== BRIEF ==
Repeat the stretch of entries below from the line with "let h := x.header t.toNat" through the line with "id := s.nextSeq". Include both ends and add nothing.
:: DATASET EXCERPTS ::
-- ==== Sys2Proof/Machine/Census.lean ====
section
/-!
DEFINITION. The key directory, soliciting, responders, combining and the census slot (R379 to R395), with the part's steps of a
census and of a moving tile.
-/

namespace Sys2Proof.Machine

/-! ### The snapshot (R384, R385) -/

/-- CENSUS_SNAPSHOT (R384). -/
def execCensusSnapshot (cseq : Nat) (s : State) : Host.Outcome State Fault Refusal :=
  match s.censuses.find? fun c => c.cseq == cseq with
  | some c => if !c.snapped && decide (c.snapAt ≤ s.clk) then .next (s.snapshot c) else .next s
  | none => .next s

/-! ### The key directory (R379, R380, R393) -/

/-- The entry number of a header's registration on a core. -/
def Core.keyOf (k : Core) (uid header : Nat) : Option Nat :=
  k.keys.findIdx? fun o => o.any fun e => e.uid == uid && e.header == header

/-- The lowest free entry. -/
def Core.freeKey (k : Core) : Option Nat := k.keys.findIdx? fun o => o.isNone

/-- The entry of a number. -/
def Core.key (k : Core) (i : Nat) : Option KeyEntry := k.keys.getD i none

/-- The header that a handle names for a directory instruction. -/
def Iss.header (x : Iss) (n : Nat) : Nat := ((handlesOf x.g x.t).getD n none).getD 0

/-- A directory instruction: nothing with no running lane, then its handle's checks (R152, R393), then due snapshots. -/
def Iss.directory (x : Iss) (n : Nat) (k : State → Core → Act) : Act :=
  if x.t.idle then .ok x.s
  else
    x.checked (handleCheck x.g x.t n) <|
      let s := x.s.takeDue
      match s.core? x.g.core with
      | some c => k s c
      | none => .ok s

/-- ILLEGAL for a census responder (R383). -/
def Iss.noResponder (x : Iss) (k : Act) : Act := if x.t.responder.isSome then x.trapWord trapIllegal else k

/-- TREG (R380, R393). -/
def execTreg (d a t : RegField) (s : State) : Host.Outcome State Fault Refusal :=
  issue (.treg d a t) s fun x =>
    x.directory t.toNat fun s c =>
      let key := x.t.sreg (nextField a) ++ x.t.sreg a
      let h := x.header t.toNat
      match c.keyOf x.g.uid h with
      | some i =>
        x.status (s.modCore x.g.core fun c => { c with keys := modAt c.keys i fun o => o.map fun e => { e with key := key } }) d 1
      | none =>
        match c.freeKey, s.ctxOf x.g with
        | some i, some ctx =>
          let e : KeyEntry :=
            { key := key, part := x.g.part, ctxid := x.g.ctxid, gen := ctx.gen, uid := x.g.uid, gid := x.g.gid, header := h, held := []
              id := s.nextSeq }
          x.status ({ s with nextSeq := s.nextSeq + 1 }.modCore x.g.core fun c => { c with keys := setAt c.keys i (some e) }) d 0
        | _, _ => x.status s d 2

/-- The entry is held (R379). -/
def Core.keyHeld (k : Core) (i : Nat) : Bool := (k.key i).any fun e => !e.held.isEmpty

/-- TDEREG (R380): held at issue while its entry is held. -/
def execTdereg (d t : RegField) (s : State) : Host.Outcome State Fault Refusal :=
  issue (.tdereg d t) s fun x =>
    x.noResponder <| x.directory t.toNat fun s c =>
      match c.keyOf x.g.uid (x.header t.toNat) with
      | none => x.status s d 3
      | some i =>
        if c.keyHeld i then .hold s
        else x.status (s.modCore x.g.core fun c => { c with keys := setAt c.keys i none }) d 0

/-! ### TMOVE (R381) -/

/-- The group of the same phase with a number, started and not retired. -/
def State.moveTo (s : State) (g : Group) (gid : Nat) : Option Group :=
  s.groups.find? fun d =>
    d.part == g.part && d.ctxid == g.ctxid && d.lid == g.lid && d.gid == gid && (d.state == .running || d.state == .draining)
:::
== TASK SOLUTION ==
      let h := x.header t.toNat
      match c.keyOf x.g.uid h with
      | some i =>
        x.status (s.modCore x.g.core fun c => { c with keys := modAt c.keys i fun o => o.map fun e => { e with key := key } }) d 1
      | none =>
        match c.freeKey, s.ctxOf x.g with
        | some i, some ctx =>
          let e : KeyEntry :=
            { key := key, part := x.g.part, ctxid := x.g.ctxid, gen := ctx.gen, uid := x.g.uid, gid := x.g.gid, header := h, held := []
              id := s.nextSeq }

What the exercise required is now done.